I basically want to reverse the process posed in this question.
>>> import pandas as pd
>>> example_input = pd.DataFrame({"one" : [0,1,0,1,0],
"two" : [0,0,0,0,0],
"three" : [1,1,1,1,0],
"four" : [1,1,0,0,0]
})
>>> print(example_input)
one two three four
0 0 0 1 1
1 1 0 1 1
2 0 0 1 0
3 1 0 1 0
4 0 0 0 0
>>> desired_output = pd.DataFrame(["three, four", "one, three, four",
"three", "one, three", ""])
>>> print(desired_output)
0
0 three, four
1 one, three, four
2 three
3 one, three
4
There are many questions (examples 1 & 2) about reversing one-hot encoding, but the answers rely on only one binary class being active per row, while my data can have multiple classes active in the same row.
This question comes close to addressing what I need, but its multiple classes are separated on different rows.
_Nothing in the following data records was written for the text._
-- ==== Sys2Proof/Machine/Cores.lean ====
section
/-! DEFINITION. Signal cores: registers, traps, interrupts and pre-emption, far accesses, and the commit of a
bundle (R370 to R395, R403, R410, R428 to R432, R578, R608). What each instruction does in its slot is
CoreOps.lean's and VecOps.lean's. -/

namespace Sys2Proof.Machine
open R

/-! ### Registers (R382, R410) -/

def CoreRegs.dreg (r : CoreRegs) (i : Nat) : Word := tabGet (fun _ => 0) r.d i
def CoreRegs.areg (r : CoreRegs) (i : Nat) : Word := tabGet (fun _ => 0) r.a i
def CoreRegs.nreg (r : CoreRegs) (i : Nat) : Word := tabGet (fun _ => 0) r.n i
def CoreRegs.breg (r : CoreRegs) (i : Nat) : Word := tabGet (fun _ => 0) r.b i
def CoreRegs.lreg (r : CoreRegs) (i : Nat) : Word := tabGet (fun _ => 0) r.l i
/-- P0 reads 1. -/
def CoreRegs.preg (r : CoreRegs) (i : Nat) : Bool := i == 0 || tabGet (fun _ => false) r.p i
def CoreRegs.acc (r : CoreRegs) (i : Nat) : BitVec 40 × BitVec 40 := tabGet (fun _ => (0, 0)) r.ac i
def CoreRegs.vreg (r : CoreRegs) (i : Nat) : BitVec 1024 := tabGet (fun _ => 0) r.v i
/-- VP0 reads as all ones. -/
def CoreRegs.vpreg (r : CoreRegs) (i : Nat) : BitVec 128 := if i = 0 then BitVec.allOnes 128 else tabGet (fun _ => 0) r.vp i

/-- A register write; P0 and VP0 ignore it. -/
def CoreRegs.write (r : CoreRegs) : CWrite → CoreRegs
  | .d i x => { r with d := tabSet (fun _ => 0) r.d i x }
  | .a i x => { r with a := tabSet (fun _ => 0) r.a i x }
  | .n i x => { r with n := tabSet (fun _ => 0) r.n i x }
  | .b i x => { r with b := tabSet (fun _ => 0) r.b i x }
  | .l i x => { r with l := tabSet (fun _ => 0) r.l i x }
  | .p i x => if i = 0 then r else { r with p := tabSet (fun _ => false) r.p i x }
  | .ac i re im => { r with ac := tabSet (fun _ => (0, 0)) r.ac i (re, im) }
  | .v i x m => { r with v := tabSet (fun _ => 0) r.v i ((r.vreg i &&& ~~~m) ||| (x &&& m)) }
  | .vp i x m => if i = 0 then r else { r with vp := tabSet (fun _ => 0) r.vp i ((r.vpreg i &&& ~~~m) ||| (x &&& m)) }

/-- Register writes in order. -/
def CoreRegs.writes (r : CoreRegs) (ws : List CWrite) : CoreRegs := ws.foldl (fun r w => r.write w) r

/-- Which register a write names. -/
def CWrite.key : CWrite → Nat × Nat
  | .d i _ => (0, i)
  | .a i _ => (1, i)
  | .n i _ => (2, i)
  | .b i _ => (3, i)
  | .l i _ => (4, i)
  | .p i _ => (5, i)
  | .ac i _ _ => (6, i)
  | .v i _ _ => (7, i)
  | .vp i _ _ => (8, i)

/-- Registers with every write in flight made (R381, R387). -/
def Core.landed (x : Core) : Core := { x with regs := x.regs.writes (x.flight.map (·.2)), flight := [] }

/-- One bundle on: writes that become readable are made (R380). -/
def Core.aged (x : Core) : Core :=
  let due := x.flight.filter (fun f => decide (f.1 ≤ 1))
  { x with regs := x.regs.writes (due.map (·.2))
           flight := (x.flight.filter (fun f => decide (1 < f.1))).map (fun f => (f.1 - 1, f.2)) }

/-! ### Core addresses (R370) -/

/-- Where a core address leads: X, Y, shared, a far window, or nowhere. -/
inductive CSpace where
  | x | y | shared | far | none
  deriving DecidableEq, Repr

def cspace (a : Nat) : CSpace :=
  if a < 0x20000 then .x
  else if a < 0x40000 then .y
  else if 0x100000 ≤ a && a < 0x200000 then .shared
  else if 0x80000000 ≤ a then .far
  else .none

/-- Whether a slot, 0 for SX and 1 for SY, may use a space. -/
def CSpace.okFor (s : CSpace) (slot : Nat) : Bool :=
  match s with
  | .x => slot == 0
  | .y => slot == 1
  | .shared => true
  | .far => true
  | .none => false

/-- The cluster offset of a core address in X, Y or shared memory. -/
def coreOffset (k a : Nat) : Nat := if 0x100000 ≤ a then a - 0x100000 else 0x820000 + 0x80000 * k + a

/-- The storage of a core address in X, Y or shared memory. -/
def corePlace (c k a : Nat) : Nat := cluBase c + coreOffset k a

/-- The Lacework address of a far core address (R371). -/
def Device.farAddr (d : Device) (c k a : Nat) : Nat :=
  let w := (a - 0x80000000) / 0x20000000 % 4
  d.get (CX_FWIN_BASE c k w) * 2 ^ 29 + a % 0x20000000

/-- A machine check's DETAIL of a space. -/
def CSpace.detail : CSpace → Nat
  | .x => 2
  | .y => 3
  | _ => 4

/-! ### Modes, traps and interrupts (R385 to R390) -/

def Device.priv (d : Device) (c k : Nat) : Nat := d.get (CX_STATUS_PRIV c k)

/-- The requester a core is. -/
def coreReq (c k : Nat) : Req := .core (Fin.ofNat 20 c) (Fin.ofNat 8 k)

def xIllegal : Nat := 1
def xIllegalCp : Nat := 2
def xPriv : Nat := 3
def xAddrFetch : Nat := 4
def xAddr : Nat := 5
def xBus : Nat := 6
def xTile : Nat := 7
def xVector : Nat := 8
def xSyscall : Nat := 9
def xBreak : Nat := 10
def xMchk : Nat := 11

/-- Whether a trap is routed to supervisor mode (R386). -/
def Device.routed (d : Device) (c k code : Nat) : Bool :=
  let r := d.get ⟨CX_TROUTE c k, 2 * code + 1, 2 * code⟩
  decide (code < 16) && code != 6 && code != 11 &&
    ((d.priv c k == 0 && (r == 1 || r == 2)) || (d.priv c k == 1 && r == 2))

/-- What entering a handler does to the core: the bundle being issued is squashed, every earlier write is made,
the delay slots left and the repeat levels are saved, and nothing chains across it (R381, R387, R424). -/
def Device.leaveBundle (d : Device) (c k : Nat) : Device :=
  let d := d.squash c k
  let x := (d.core c k).landed
  let d := match x.branch with
    | some (n, t, _) => ((d.put (CX_DSTATE_N c k) n).put (CX_DSTATE_TGT c k) t).put (CX_STATUS_DS c k) 1
    | none => (d.put (CX_DSTATE_N c k) 0).put (CX_STATUS_DS c k) 0
  d.setCore c k { x with branch := none, units := [], since := 0, cpWait := false, waiting := false, pass := false }

/-- Takes a trap or an interrupt: CAUSE, PC and address are written in the set of the mode entered (R386,
R387). -/
def Device.takeTrap (d : Device) (c k code : Nat) (int : Bool) (detail : Nat) (addr : Option Nat) : Device :=
  let d := d.hpm c k (if int then 11 else 10) 1
  let sup := !int && d.routed c k code
  let from_ := d.priv c k
  let d := d.leaveBundle c k
  let x := d.core c k
  if sup then
    let d := (d.setWord (CX_SV_CAUSE c k) (BitVec.ofNat 32 (code + 2 ^ 8 * detail))).put (CX_SV_PC_PC c k) x.pc
    let d := match addr with
      | some a => (d.put (CX_SV_EADDR_LO_ADDR c k) a).put (CX_SV_EADDR_HI_ADDR c k) (a / 2 ^ 32)
      | none => d
    let d := (d.put (CX_STATUS_SPRIV c k) from_).put (CX_STATUS_PRIV c k) 1
    d.setCore c k { x with pc := d.get (CX_SVBASE_BASE c k) / 2048 * 2048 + 64 * code, sLoops := x.loops, loops := [] }
  else
    let d := (((d.put (CX_CAUSE_CODE c k) code).put (CX_CAUSE_DETAIL c k) detail).put (CX_CAUSE_INT c k) (b2n int)).put
      (CX_EPC_PC c k) x.pc
    let d := match addr with
      | some a => (d.put (CX_EADDR_LO_ADDR c k) a).put (CX_EADDR_HI_ADDR c k) (a / 2 ^ 32)
      | none => d
    let d := ((d.put (CX_STATUS_EPRIV c k) from_).put (CX_STATUS_EIE c k) (d.get (CX_STATUS_IE c k))).put (CX_STATUS_IE c k) 0
    let d := d.put (CX_STATUS_PRIV c k) 2
    d.setCore c k { x with pc := d.get (CX_MVBASE_BASE c k) / 2048 * 2048 + 64 * code, mLoops := x.loops, loops := [] }

/-- A machine check: trap MCHK and its record, whose action fences the core; one while MCHK is 1 halts the core,
and its record spares the cluster (R390, R408, R511). -/
def Device.machineCheck (d : Device) (c k detail : Nat) (addr : Option Nat) : Device :=
  let nested := d.on (CX_STATUS_MCHK c k)
  let rec_ : FaultRec := { Sys2Proof.Machine.report 5 (if nested then aSpare else aFence) 1 c (addr.getD 0) noReq detail (352 + c) with
    core := k, coreV := true, lc := d.lcField c }
  if nested then
    let d := d.squash c k
    let d := d.setCore c k { d.core c k with dead := true }
    (d.cause (CLU_EV_CAUSE_MCHK_NESTED c) (352 + c)).fault rec_
  else
    let d := (d.takeTrap c k xMchk false detail addr).put (CX_STATUS_MCHK c k) 1
    (d.cause (CLU_EV_CAUSE_MCHK c) (352 + c)).fault rec_

/-- Whether R388 allows an interrupt or pre-emption before the oldest uncommitted bundle. -/
def Device.mayBreak (d : Device) (c k : Nat) : Bool :=
  let x := d.core c k
  x.between && !(d.priv c k == 2 && !d.on (CX_STATUS_IE c k)) && !x.halted && !x.dead && d.domSt c == pRun

/-- An interrupt of code 16 + n; taking it clears its pending bit, but for the level of EVENT and for SOFT, which
the core clears (R386, R507, R608). -/
def Device.takeInt (d : Device) (c k n : Nat) : Device :=
  let pend := d.get (CX_INT_PEND_PEND c k)
  let d := if n = 0 || n = 2 || n = 3 then d.put (CX_INT_PEND_PEND c k) (putBits pend n n 0) else d
  let d := if n = 3 then d.setCore c k { d.core c k with failed := false } else d
  d.takeTrap c k (16 + n) true 0 none

/-- INTERRUPT_ENTRY of code 16 + n: pending and enabled; DISPATCH is taken at WAIT (R388, R393). -/
def execInterruptEntry (c : Fin 20) (k : Fin 8) (n : Fin 5) (s : State) : Host.Outcome State Fault Refusal :=
  s.run (fun d =>
    let c := c.val
    let k := k.val
    let x := d.core c k
    let live := !x.halted && !x.dead && d.domSt c == pRun && !d.coreFenced c k
    let may := if n.val = 0 then x.waiting && x.between else d.mayBreak c k
    if live && may && bit (d.intPend c k) n.val && bit (d.get (CX_INT_EN_EN c k)) n.val then d.takeInt c k n.val else d)

/-! ### Pre-emption (R349, R394) -/

/-- CSRs a frame saves: those of the item (DESIGN CHOICE, log entry 38). -/
def frameCsrs : List Nat :=
  [0x000, 0x004, 0x008, 0x00C, 0x010, 0x014, 0x018, 0x01C, 0x030, 0x034, 0x038, 0x03C, 0x044, 0x050, 0x054, 0x058, 0x05C,
   0x060, 0x100, 0x104, 0x108, 0x10C, 0x110, 0x280, 0x284, 0x288, 0x28C, 0x2F0]

/-- The frame of what a core runs. -/
def Device.frameOf (d : Device) (c k key : Nat) : Frame :=
  let x := d.core c k
  let base := 0x2000000 + 0x80000 * c + 0x1000 * k
  { item := key, regs := x.regs, csrs := frameCsrs.map (fun n => (base + n, d.word (base + n))), pc := x.pc, loops := x.loops
    mLoops := x.mLoops, sLoops := x.sLoops, vlive := d.on (CX_STATUS_VLIVE c k)
    async := bit (d.get (CX_INT_PEND_PEND c k)) 3, failed := x.failed }

/-- Bytes of a frame's place in the save area: what they hold is private to the hardware. -/
def Device.saveArea (d : Device) (c k n : Nat) : Device :=
  let a := d.get (CX_SAVE_BASE_ADDR c k) * 1024 + 5120 * n
  let bs := (List.range 5120).map (fun i => BitVec.ofNat 8 (Config.free (d.free + i)))
  ({ d with free := d.free + 5120 }).store (corePlace c k a) bs

/-- The largest hold-off of a die, and cause HOLDOFF above the limit; the time is measured (log entry 5). -/
def Device.heldOff (d : Device) (die : Nat) : Device :=
  match d.drawTime 32 with
  | (ns, d) =>
    let d := d.put (DSP_CNT_HOLDOFF_MAX_NS die) (max ns (d.get (DSP_CNT_HOLDOFF_MAX_NS die)))
    if 1000 * d.get1 DSP_CTRL_HOLDOFF_WARN_US < ns then d.dspCause DSP_EV_CAUSE_HOLDOFF die 380 else d

/-- A core takes the pre-emption ordered of it: squash, frame, and the dispatch vector for the new item, or
the frame of an ordered item that was itself pre-empted here. -/
def Device.preempt (d : Device) (c k : Nat) : Device :=
  match (d.core c k).item, (d.core c k).order with
  | some key, some next =>
    let d := d.hpm c k 12 1
    let d := d.leaveBundle c k
    let x := d.core c k
    let f := d.frameOf c k key
    let d := d.saveArea c k x.frames.length
    let d := d.put (CX_INT_PEND_PEND c k) (d.get (CX_INT_PEND_PEND c k) % 8)
    let d := d.setCore c k { x with frames := f :: x.frames, item := none, order := none, loops := [], mLoops := [], sLoops := []
                                    failed := false }
    let i := d.item key
    let d := (d.setItem key { i with st := .preempted, preempts := i.preempts + 1 }).heldOff (d.panelDie i.panel)
    match x.frames.find? (fun g => g.item == next) with
    | some g => d.restoreFrame c k g
    | none => (d.dispatch c k next).takeInt c k 0
  | _, _ => d

def execPreemptionEntry (c : Fin 20) (k : Fin 8) (s : State) : Host.Outcome State Fault Refusal :=
  s.run (fun d => if d.mayBreak c.val k.val && !d.coreFenced c.val k.val then (d.preempt c.val k.val).schedule else d)

/-! ### CSRs (R385, R409, R433, R569) -/

/-- Whether a CSR access takes trap PRIV. -/
def Device.csrBar (d : Device) (c k num : Nat) (write : Bool) : Bool :=
  let p := d.priv c k
  let value := decide (0x200 ≤ num) && decide (num < 0x248)
  (num < 0x100 && p < 2) || (num < 0x200 && p < 1) ||
    (value && !write && p == 0 && !bit (d.word (CX_CNTEN c k)).toNat ((num - 0x200) / 8))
I need my results to be strings joined by a separator (for example ", "), such that the output has the same number of rows as the input.
Using the ideas found in these two questions (1 & 2), I was able to come up with a solution, but it requires an ordinary python for loop to iterate through the rows, which I suspect will be slow compared to a solution which entirely uses pandas.
The input dataframe can use actual Boolean values instead of integer encoding if it makes things easier. The output can be a dataframe or a series; I'm eventually going to add the resulting column to a larger dataframe. I'm also open to using numpy
if it allows for a better solution, but otherwise I would prefer to stick with pandas
.
You can do DataFrame.dot
which is much faster
than iterating over all the rows in the dataframe:
df.dot(df.columns + ', ').str.rstrip(', ')
0 three, four
1 one, three, four
2 three
3 one, three
4
dtype: object